• To do:
Count the lines below in which "have" appears, then give that number by itself.
[Information — start]
/-! ### PTP and the time area -/

theorem ptpTake {n m follow lo hi f} (h : s.InForm k) (hf : ∀ {d x}, (f d x).InForm k) :
    (s.ptpTake n m follow lo hi f).InForm k := by
  unfold State.ptpTake
  split
  · exact h
  · split
    · exact h
    · split
      · exact count h
      · exact ite (count h) (ite (count h) hf)
theorem syncDone {n diff} (h : s.InForm k) : (s.syncDone n diff).InForm k := takeOffset (modShadow h)
theorem execPtpFollowUp {t shadow m} (h : s.InForm k) : Out.InForm (execPtpFollowUp t shadow m s) k :=
  ptpTake (tick h) (by
    intro d x
    split
    · exact ite (syncDone (tick h)) (count (tick h))
    · exact count (tick h))
theorem execPtpAnnounce {t shadow m} (h : s.InForm k) : Out.InForm (execPtpAnnounce t shadow m s) k := by
  have ht := tick h (t := t)
  refine ptpTake ht ?_
  intro d x
  have hb {c c' : Prop} [Decidable c] [Decidable c'] {f g i} := ite (c := c)
    (ite (c := c') (modTim (modShadow (modShadow ht (n := shadow) (f := f)) (n := shadow) (f := g)) (f := i))
    (modShadow (modShadow ht (n := shadow) (f := f)) (n := shadow) (f := g))) (modShadow ht (n := shadow) (f := f))
  dsimp only
  split
  · exact hb
  · exact ite (acquire hb) hb
theorem execPtpDelayResp {t shadow m} (h : s.InForm k) : Out.InForm (execPtpDelayResp t shadow m s) k :=
  ptpTake (tick h) (by
    intro d x
    dsimp only
    split
    · exact ite (modShadow (tick h)) (count (tick h))
    · exact count (tick h))
theorem execDelayReqSend {t shadow} (h : s.InForm k) : Out.InForm (execDelayReqSend t shadow s) k := by
  unfold Machine.execDelayReqSend
  dsimp only
  split
  · exact tick h
  · split
    · exact tick h
    · exact sendPtp (modShadow (tick h))
theorem execAnnounceReceiptTimeout {t shadow} (h : s.InForm k) : Out.InForm (execAnnounceReceiptTimeout t shadow s) k := by
  unfold Machine.execAnnounceReceiptTimeout
  dsimp only
  split
  · exact listen (modShadow (tick h))
  · exact tick h
theorem execSlewEnd {t} (h : s.InForm k) : Out.InForm (execSlewEnd t s) k := by
  unfold Machine.execSlewEnd
  dsimp only
  split
  · exact ite (modTim (tick h)) (tick h)
  · exact tick h
theorem modMaster {port f} (h : s.InForm k) : (s.modMaster port f).InForm k := modTim h
theorem execMasterSyncSend {t port} (h : s.InForm k) : Out.InForm (execMasterSyncSend t port s) k := by
  unfold Machine.execMasterSyncSend
  dsimp only
  split
  · exact tick h
  · exact sendPtp (modMaster (tick h))
theorem execMasterAnnounceSend {t port} (h : s.InForm k) : Out.InForm (execMasterAnnounceSend t port s) k := by
  unfold Machine.execMasterAnnounceSend
  dsimp only
  split
  · exact tick h
  · exact sendPtp (modMaster (tick h))
theorem execMasterDelayReq {t port m} (h : s.InForm k) : Out.InForm (execMasterDelayReq t port m s) k := by
  unfold Machine.execMasterDelayReq
  dsimp only
  split
  · exact tick h
  · exact Out.InForm.ite (tick h) (sendPtp (tick h))
theorem ppsRise {out} (h : s.InForm k) : (s.ppsRise out).InForm k :=
  ite (emitOut (modTim (rearm (fireMark h)))) (rearm (fireMark h))
theorem timeStatusWork {tag io a} (h : s.InForm k) : (timeStatusWork tag io a s).InForm k := Answer.InForm.ok h
theorem timeShadowStatusWork {tag io a} (h : s.InForm k) : (timeShadowStatusWork tag io a s).InForm k := Answer.InForm.ok h
theorem timeDomainSetWork {tag io a} (h : s.InForm k) : (timeDomainSetWork tag io a s).InForm k :=
  Answer.InForm.ite (Answer.InForm.status h) (stage h)
theorem timeMasterSetWork {tag io a} (h : s.InForm k) : (timeMasterSetWork tag io a s).InForm k :=
  Answer.InForm.ite (Answer.InForm.status h) (stage h)
theorem jumpAccept {n} (h : s.InForm k) : (s.jumpAccept n).InForm k := switchEvent (modTim (modShadow (step h)))
theorem timeJumpAcceptWork {tag io a} (h : s.InForm k) : (timeJumpAcceptWork tag io a s).InForm k :=
  Answer.InForm.ite (Answer.InForm.status h) (Answer.InForm.ok (jumpAccept h))
theorem timeCmpSetWork {tag io a} (h : s.InForm k) : (timeCmpSetWork tag io a s).InForm k :=
  Answer.InForm.ite (Answer.InForm.status h)
    (Answer.InForm.ite (Answer.InForm.status h)
       (Answer.InForm.ite (Answer.InForm.ok (modCmp h)) (Answer.InForm.ok (modCmp h))))
theorem timeCmpStatusWork {tag io a} (h : s.InForm k) : (timeCmpStatusWork tag io a s).InForm k := Answer.InForm.ok h
theorem timePpsInGetWork {tag io a} (h : s.InForm k) : (timePpsInGetWork tag io a s).InForm k := Answer.InForm.ok h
[Information — finish]
• Exercise answer:
2